- Toompup
- Coordinates: 34°00′46″S 118°25′40″E﻿ / ﻿34.01273°S 118.42786°E
- Country: Australia
- State: Western Australia
- LGA(s): Shire of Gnowangerup;
- Location: 330 km (210 mi) SE of Perth; 115 km (71 mi) NE of Albany; 35 km (22 mi) SE of Gnowangerup;

Government
- • State electorate(s): Roe;
- • Federal division(s): O'Connor;

Area
- • Total: 264.5 km^{2} (102.1 sq mi)

Population
- • Total(s): 26 (SAL 2021)
- Postcode: 6336
Localities around Toompup
| Mindarabin | Mindarabin | Mills Lake |
| Kebaringup | Toompup | Cowalellup |
| Magitup | Nalyerlup | Cowalellup |

= Toompup, Western Australia =

Locality in the Shire of Gnowangerup, Western Australia

Toompup is a rural locality of the Shire of Gnowangerup in the Great Southern region of Western Australia. Toompup borders the townsite of Borden and Chester Pass Road in the west and the townsite of Ongerup in the north-east. The Toompup Nature Reserve is located within Toompup.

==History==
Toompup is located on the traditional land of the Koreng people of the Noongar nation.

Toompup was once the final siding on the Tambellup to Ongerup railway line before its terminus at Ongerup, open from 1913 to 1957. The site of the former siding is now within the Toompup Nature Reserve. A second siding, Laurier, was further west and also within the boundary of the current locality.

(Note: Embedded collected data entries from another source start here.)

-- ==== Sys2Proof/Machine/Regs.lean ====
section
/-! DEFINITION. The registers of control space: each register's place, fields, types, reset values and legal encodings,
as the register tables of the spec give them, and the 48-bit counters. An offset is counted from 0xFF00_0000_0000 (R19). -/

namespace Sys2Proof.Machine

/-- The type of a register field (R24). -/
inductive FType where
  | ro | rw | w1c | wo
  deriving DecidableEq, Repr

/-- A field of a register: the register's offset in control space and its bits [hi:lo]. -/
structure Fld where
  off : Nat
  hi : Nat
  lo : Nat
  deriving DecidableEq, Repr

/-- A field as its register table gives it. legal lists the ranges of encodings that are not reserved (R13, R28). -/
structure FDef where
  hi : Nat
  lo : Nat
  ty : FType
  reset : Nat
  legal : List (Nat × Nat)
  deriving DecidableEq, Repr

/-- A register, or a run of count registers stride bytes apart. -/
structure RDef where
  base : Nat
  stride : Nat
  count : Nat
  fields : List FDef
  deriving DecidableEq, Repr
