/-- The STATUS of the first failing check of R336. -/
def dChecks (m : Chip) (w : List Nat) : Option Nat :=
  if !descFieldsOk w then some 1
  else if dShapeBad w then some 2
  else if dAddrBad m w then some 6
  else if dStackBad m w then some 7
  else none

/-! ### Descriptors -/

/-- Change a descriptor. -/
def modDesc (m : Chip) (d id : Nat) (f : Desc → Desc) : Chip := modCon m d (fun c => { c with descs := tmod none id (·.map f) c.descs })

/-- The active descriptors of a die, in order of acceptance. -/
def descsOf (m : Chip) (d : Nat) : List (Nat × Desc) := (conDie m d).descs.filterMap (fun e => e.2.map (fun x => (e.1, x)))

/-- Bring CON_STAT up to date. -/
def conNote (m : Chip) : Chip :=
  let m1 := fset (fset m CON_STAT_ACTIVE_N (descsOf m 0).length) CON_STAT_ACTIVE_S (descsOf m 1).length
  fset m1 CON_STAT_RECLAIM_BUSY (b2n (!(conDie m 0).reclaim.isEmpty || !(conDie m 1).reclaim.isEmpty))

/-- Give back n tablets of hand-off h, or take them with n negative counted in back. -/
def tabBack (m : Chip) (d h n : Nat) : Chip := modCon m d (fun c => { c with avail := modAt c.avail h (· + n) })

/-- Take n tablets of hand-off h. -/
def tabTake (m : Chip) (d h n : Nat) : Chip := modCon m d (fun c => { c with avail := modAt c.avail h (· - n) })

/-- Tablets of hand-off h available (0 Ring to Fetch, 1 Fetch to Expand, 2 Expand to Stage). -/
def tabOf (m : Chip) (d h : Nat) : Nat := nth (conDie m d).avail h

/-- Hand-off h is being reclaimed: its sender issues nothing (R382). -/
def reclaiming (m : Chip) (d h : Nat) : Bool := (conDie m d).reclaim.contains h

/-- A request made for a wagon. -/
def ofWagon (d id : Nat) : Who → Bool
  | .fetch e w _ => e == d && w == id
  | .stage e w => e == d && w == id
  | _ => false

/-- Abandon a wagon: its requests are dropped, its tablets return, and what it has written or issued is kept or lost (R332, R342). -/
def dropWagon (d : Nat) (m : Chip) (w : Wagon) : Chip :=
  let mine := m.reqs.filter (fun r => ofWagon d w.id r.who)
  let m1 := dropReqs { m with resps := m.resps.filter (fun r => !ofWagon d w.id r.who) } (fun r => ofWagon d w.id r.who)
  let m2 := mine.foldl (fun c r => if r.kind = .read then c else sliceBack c d r.line) m1
  let m3 := w.issued.foldl (fun c o => loosen c o.line (if o.kind = 2 then leNat o.ln.data else 2 ^ 1024 - 1) (o.kind == 0)) m2
  let m4 := if w.st = 3 then tabBack m3 d 2 1 else tabBack m3 d 1 w.asked
  modCon (bump m4 CON_ABANDON_CTR 1) d (fun c => { c with wagons := c.wagons.filter (fun x => x.id != w.id), abandoned := c.abandoned + 1 })

/-- A descriptor completes with a STATUS and the index of its failing wagon (R341 to R344). -/
def conEnd (m : Chip) (d id st bad : Nat) : Chip :=
  match desc m d id with
  | none => m
  | some x =>
    let m1 := ((conDie m d).wagons.filter (fun w => w.desc == id)).foldl (dropWagon d) m
    let m2 := if st = 0 then (match dDone x.w with
      | some a => incWord m1 (ownDesc x) a
      | none => m1) else m1
    let rec_ := [st * 65536 + bitsN (nth x.w 1) 31 16, x.retired, bad, elapsed m x.t0]
    let m3 := tabBack (modCon m2 d (fun c => { c with descs := tput none id none c.descs })) d 0 1
    let m4 := match x.ring with
      | some n => ringDone (if st ≠ 0 ∨ tb (nth x.w 0) 27 then putCompletion m3 n x.seq rec_ else m3) n
      | none => respond m3 x.seq 0 rec_
    conNote m4

/-- No failing wagon (R343). -/
def noBad : Nat := 0xFFFFFFFF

The Toompup School site is on the shire's heritage register. A weatherboard building with an iron roof functioned as the local school from 1923 to 1934 as one of many bush schools within the shire.

==Nature reserve==
The Toompup Nature Reserve was gazetted on 28 October 1966, has a size of 2.09 km2, and is located within the Mallee bioregion.